SOC 1 Report(SOC 1報告書)
意味
SOC 1報告書
カイロウ式ヒント
委託企業のICFRに関連する受託企業の統制
SOC 1 Report の試験対策解説
SOC 1レポートは、給与計算やデータ処理業務などを外部に委託する企業(委託企業)の財務報告に係る内部統制(ICFR)に関連する、受託企業側の統制を評価した報告書です。企業が業務の一部を外部の受託企業にアウトソーシングしている場合、その受託企業の統制の不備が委託企業の財務諸表に重要な影響を及ぼす可能性があるため、委託企業の監査人はSOC 1レポートを利用して受託企業の統制状況を把握します。SOC 1レポートにはType 1(一時点の設計評価)とType 2(一定期間の運用評価を含む)の2種類があり、監査人はどちらが監査目的に適しているかを判断して利用します。
試験での問われ方・ひっかけポイント
SOC 1はICFR(財務報告に係る内部統制)に焦点を当てる点がSOC 2(Trust Services Criteria)との最大の違いです。監査人が受託企業を直接訪問して統制をテストする代わりに、SOC 1レポートを利用できる点も問われます。
英語例文
A SOC 1 report addresses controls at a service organization relevant to user entities' ICFR.

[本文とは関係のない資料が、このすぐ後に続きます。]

-- ==== Sys2Proof/Syntax.lean ====
section
/-! DEFINITION. The commands: one constructor per row of spec/opcode_table.json, with what the row's happening brings
from outside the block (the master and the word of a register write, what a pin, a partner or the array shows). -/

namespace Sys2Proof

/-- Table DV-12: who issues a control-bus access. -/
inductive Master where
  | gatehouse | lodgeM | lodgeU | host | hokuoxRemote | fabric | debug
  deriving DecidableEq, Repr

/-- The identity code of Table DV-12 (R44). -/
def Master.code : Master → Nat
  | .gatehouse => 0 | .lodgeM => 1 | .lodgeU => 2 | .host => 3 | .hokuoxRemote => 4 | .fabric => 5 | .debug => 6

/-- How an AVSBus frame ended (Table PW-5): a good response with its data, a bad or missing one, or a write
acknowledged as not executed. -/
inductive AvsResult where
  | good (value : BitVec 16)
  | bad
  | notExecuted
  deriving DecidableEq, Repr


/-- What PORT_BIND binds: an array queue port or a register window. -/
inductive BindTarget where
  | port (p : Fin 64)
  | window (i : Fin 8)
  deriving DecidableEq, Repr

/-- A Bandstand unit that BS_UNIT_ENABLE names (R312): a converter, a cue, a route or a lane-boundary tagger. -/
inductive BsUnit where
  | converter (n : Fin 96)
  | cue (c : Fin 64)
  | route (d : Fin 176)
  | tagger (l : Fin 40)
  deriving DecidableEq, Repr

/-- How an I²C command ended (R609): the target took or gave what the command asked (the bytes read, the PEC byte read),
it did not acknowledge after `taken` data bytes, or arbitration was lost. -/
inductive I2cEnd where
  | served (data : List (BitVec 8)) (pec : BitVec 8)
  | nack (taken : BitVec 8)
  | arbLost
  deriving DecidableEq, Repr

/-- Whose read guard expires: a host window's, or a fabric window's (R474). -/
inductive GuardTarget where
  | window (k : Fin 16)
  | fabric (n : Fin 255)
  deriving DecidableEq, Repr

/-- Wake sources of Table PW-12 that have no row of their own: WAKE_N, the L1 exit, a Hokuox port. -/
inductive WakeSource where
  | wakeN
  | l1Exit
  | hokuox (n : Fin 8)
  deriving DecidableEq, Repr

/-- The host behaviours of Table PX-8 that no other command stands for (R495). -/
inductive HostViolation where
  | malformed | poisonedWrite | unsupported | vendorType0 | unknownMessage | unexpectedCompletion | badCompletion
  deriving DecidableEq, Repr

/-- What the ALIGN blocks of a port show (R500, R506). -/
inductive AlignResult where
  | deskewed | outOfPlace | wrongField
  deriving DecidableEq, Repr

/-- What a Hokuox port receives between control blocks it knows (R504, Table HX-14). -/
inductive LineItem where
  | packet (lseq : BitVec 12) (header : BitVec 64) (payload : List (BitVec 64)) (trailer : BitVec 64)
  | reservedBlock
  | strayData
  | earlySop
  deriving DecidableEq, Repr

/-- What PERIPHERAL_ENABLE writes: the configuration of a host peripheral, or LG_GPOE (R604). -/
inductive Periph where
  | host (i : Fin 6)
  | gpio
  deriving DecidableEq, Repr

/-- What the SFDP tables of the configuration flash show (R670, Table GH-13): all ones or zeros, no signature, or a
size in bytes with whether an 8D-8D-8D read shows its DQS edges. -/
inductive SfdpResult where
  | blank
  | noSignature
  | found (size : BitVec 32) (dqs : Bool)
  deriving DecidableEq, Repr

/-- How the host ends an SMBus read: after the last data byte, with the PEC byte or without it; past the data by some
bytes; or in the middle (R758, Table BV-7). -/
inductive SmbRead where
  | whole (pec : Bool)
  | past (extra : BitVec 8)
  | cut
  deriving DecidableEq, Repr

/-- An access to an SMBus command that is read and written: a write with its data and the PEC byte that came with it. -/
inductive SmbAccess (w : Nat) where
  | read (r : SmbRead)
  | write (data : BitVec w) (pec : Option (BitVec 8))
  deriving DecidableEq, Repr

/-- What the check bits of a Lodge memory word show when it is read (R599). (DESIGN CHOICE, log entry 17.) -/
inductive CheckSeen where
  | clean | corrected | uncorrectable
  deriving DecidableEq, Repr


/-- A memory request to BAR0 (R467): a write of a word and more, or a read of `more` + 1 words with its tag. -/
inductive Bar0Words where
  | write (word : Word) (more : List Word)
  | read (more : Fin 1024) (tag : BitVec 10)
  deriving DecidableEq, Repr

SOC 1報告書は、利用者企業のICFRに関連する受託企業の統制を対象としています。
SOC 1 Report に関するよくある質問
SOC 1レポートとSOC 2レポートの違いは何ですか?
SOC 1は財務報告に係る内部統制(ICFR)に関連する受託企業の統制を対象とするのに対し、SOC 2はセキュリティや可用性などのTrust Services Criteriaに基づく統制を対象とします。目的が異なります。
なぜ監査人はSOC 1レポートを利用するのですか?
給与計算などの業務を受託企業に委託している場合、受託企業の統制の不備が委託企業の財務諸表に影響を及ぼし得るため、直接訪問せずに統制状況を把握する手段としてSOC 1レポートを利用します。